[Stored items]
- - -
theorem oldestFrame_mem_or (start : Stamp) (fs : List Frame) (b : Option Frame) (f : Frame)
    (h : fs.foldl (fun best f =>
      match best with
      | none => some f
      | some a => if interval a.start start < interval f.start start then some f else some a) b = some f) :
    b = some f ∨ f ∈ fs := by
  induction fs generalizing b with
  | nil => exact Or.inl h
  | cons g fs ih =>
    rw [List.foldl_cons] at h
    rcases ih _ h with h | h
    · cases b with
      | none =>
        simp only [Option.some.injEq] at h
        exact Or.inr (by rw [h]; exact List.mem_cons_self ..)
      | some a =>
        dsimp only at h
        split at h
        · simp only [Option.some.injEq] at h
          exact Or.inr (by rw [h]; exact List.mem_cons_self ..)
        · exact Or.inl h
    · exact Or.inr (List.mem_cons_of_mem _ h)

/-- The frame that leaves a store is one of the store (R88). -/
theorem oldestFrame_mem {start : Stamp} {fs : List Frame} {f : Frame} (h : oldestFrame start fs = some f) : f ∈ fs := by
  rcases oldestFrame_mem_or start fs none f h with h | h
  · simp at h
  · exact h

theorem Kept.evictFrame (start : Stamp) (p : Part) : Kept p (evictFrame start p) := by
  unfold Machine.evictFrame
  split
  · exact Kept.refl p
  · refine Kept.trans ?_ (Kept.report _ _)
    exact Kept.setFrames _ p fun h => ⟨Nat.le_trans List.length_erase_le h.1, fun f hf => h.2 f (List.mem_of_mem_erase hf)⟩

theorem Kept.makeRoom (start : Stamp) (p : Part) : Kept p (makeRoom start p) := by
  unfold Machine.makeRoom
  split
  · exact Kept.refl p
  · exact Kept.evictFrame _ p

theorem oldestFrame_isSome_of (start : Stamp) (fs : List Frame) (a : Frame) :
    (fs.foldl (fun best f =>
      match best with
      | none => some f
      | some a => if interval a.start start < interval f.start start then some f else some a) (some a)).isSome = true := by
  induction fs generalizing a with
  | nil => rfl
  | cons g fs ih =>
    rw [List.foldl_cons]
    dsimp only
    split
    · exact ih g
    · exact ih a

theorem oldestFrame_isSome (start : Stamp) (fs : List Frame) (h : fs ≠ []) : (oldestFrame start fs).isSome = true := by
  cases fs with
  | nil => exact absurd rfl h
  | cons g fs => exact oldestFrame_isSome_of start fs g

theorem increment_kna (k : Nat) (p : Part) : (increment k p).kna = p.kna := by
  unfold increment
  dsimp only
  split
  · rfl
  · split <;> rfl

theorem report_kna (c : EngineCounter) (p : Part) : (report c p).kna = p.kna := increment_kna _ p

/-- After room is made the store holds fewer than six frames (R86, step 2). -/
theorem makeRoom_length (start : Stamp) (p : Part) (h : p.kna.frames.length ≤ 6) :
    (makeRoom start p).kna.frames.length ≤ 5 := by
  have hc : Config.frameCapacity = 6 := rfl
  unfold makeRoom
  split
  · omega
  · rename_i hfull
    unfold evictFrame
    have hne : p.kna.frames ≠ [] := fun e => hfull (by rw [e, hc]; decide)
    have hs := oldestFrame_isSome start _ hne
    split
    · rename_i e
      rw [e] at hs
      simp at hs
    · rename_i f e
      rw [report_kna]
      show (p.kna.frames.erase f).length ≤ 5
      rw [List.length_erase_of_mem (oldestFrame_mem e)]
      omega

theorem Kept.headerRefusal (p : Part) : Kept p (headerRefusal p) := (Kept.truncateFilling p).trans (Kept.report _ _)

theorem Kept.committedHeader (a d : Word) (p : Part) : Kept p (committedHeader a d p) := by
  unfold Machine.committedHeader
  split
  · rename_i hd
    dsimp only
    have h1 := Kept.truncateFilling p
    have h2 := Kept.makeRoom (headerStart a) (Machine.truncateFilling p)
    have h12 := h1.trans h2
    refine ⟨⟨⟨h12.strap, h12.wf, fun b => ?_, h12.list, h12.modes⟩, h12.time, h12.staging, h12.live⟩, h12.port, h12.held,
      h12.forced⟩
    have b1 := h1.bounds b
    have b2 := h2.bounds b1
    refine ⟨b2.1, b2.2.1, ?_, b2.2.2.2⟩
    constructor
    · show ((Machine.makeRoom (headerStart a) (Machine.truncateFilling p)).kna.frames ++ [_]).length ≤ 6
      rw [List.length_append, List.length_singleton]
      have := makeRoom_length (headerStart a) (Machine.truncateFilling p) b1.2.2.1.1
      omega
    · intro f hf
      rcases List.mem_append.mp hf with hf | hf
      · exact b2.2.2.1.2 f hf
      · rw [List.mem_singleton] at hf
        subst hf
        exact ⟨hd.2.2, rfl, Nat.zero_le _, fun _ => Nat.mul_pos (by decide) hd.2.1,
          fun _ h => by cases h⟩
  · exact Kept.headerRefusal p

theorem Kept.sampleWord (w : Word) (p : Part) : Kept p (sampleWord w p) := by
  unfold Machine.sampleWord
  split
  · exact Kept.report _ p
  · dsimp only
    rename_i f hf
    obtain ⟨hm, hs⟩ := filling_spec hf
    split
    · rename_i e
      refine Kept.trans ?_ (Kept.frameClosure _ _)
      refine Kept.trans ?_ (Kept.report _ _)
      exact Kept.setFrames _ p fun h => replaceFilling_fits h ((Frame.fits_append (h.2 f hm) hs w).1 e)
    · rename_i e
      exact Kept.setFrames _ p fun h => replaceFilling_fits h ((Frame.fits_append (h.2 f hm) hs w).2 e)

theorem Kept.resetKnock (p : Part) : Kept p (resetKnock p) :=
  Kept.setKna p _ fun _ => ⟨Nat.zero_le _, fun _ h => by cases h⟩

/-! ### The Context Unit -/

theorem Kept.setTable (t : ContextTable) (p : Part) : Kept p (setTable t p) := Kept.setCxu p _ id

theorem measuring_isSome {p : Part} {i : Nat} {r : Record} (h : p.measuring = some (i, r)) :
    (p.slot i).isSome = true := findRecord_isSome h

theorem Kept.joinMeasuring (c : Ctx) (p : Part) : Kept p (joinMeasuring c p) := by
  unfold Machine.joinMeasuring
  split
  · exact Kept.refl p
  · rename_i i r h
    exact Kept.setSlot _ (measuring_isSome h)

theorem Kept.declareCause (c : Ctx) (p : Part) : Kept p (declareCause c p) := by
  unfold Machine.declareCause
  dsimp only
  split
  · exact (Kept.setTable _ p).trans (Kept.joinMeasuring _ _)
  · exact Kept.setTable _ p

theorem Kept.takeLoad (n : Nat) (p : Part) : Kept p (takeLoad n p) := Kept.setCxu p _ id

theorem Kept.announceEntry (a l : Bool) (n : Nat) (p : Part) : Kept p (announceEntry a l n p) := by
  unfold Machine.announceEntry
  dsimp only
  refine Kept.trans ?_ (Kept.takeLoad _ _)
  have h1 : Kept p (if a = true then Machine.declareCause .als p else p) := by
    split
    · exact Kept.declareCause _ p
    · exact Kept.refl p
  split
  · exact h1.trans (Kept.declareCause _ _)
  · exact h1

theorem appendFlag_length (fs : List Bool) (f : Bool) (h : fs.length ≤ 8) : (appendFlag fs f).length ≤ 8 := by
  unfold appendFlag
  dsimp only
  split
  · rw [List.length_drop, List.length_append, List.length_singleton]
    omega
  · omega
- - -
• [Action item]: What is needed is every line of the records that contains the word "joinMeasuring".

• [Task output]:
theorem Kept.joinMeasuring (c : Ctx) (p : Part) : Kept p (joinMeasuring c p) := by
  unfold Machine.joinMeasuring
  · exact (Kept.setTable _ p).trans (Kept.joinMeasuring _ _)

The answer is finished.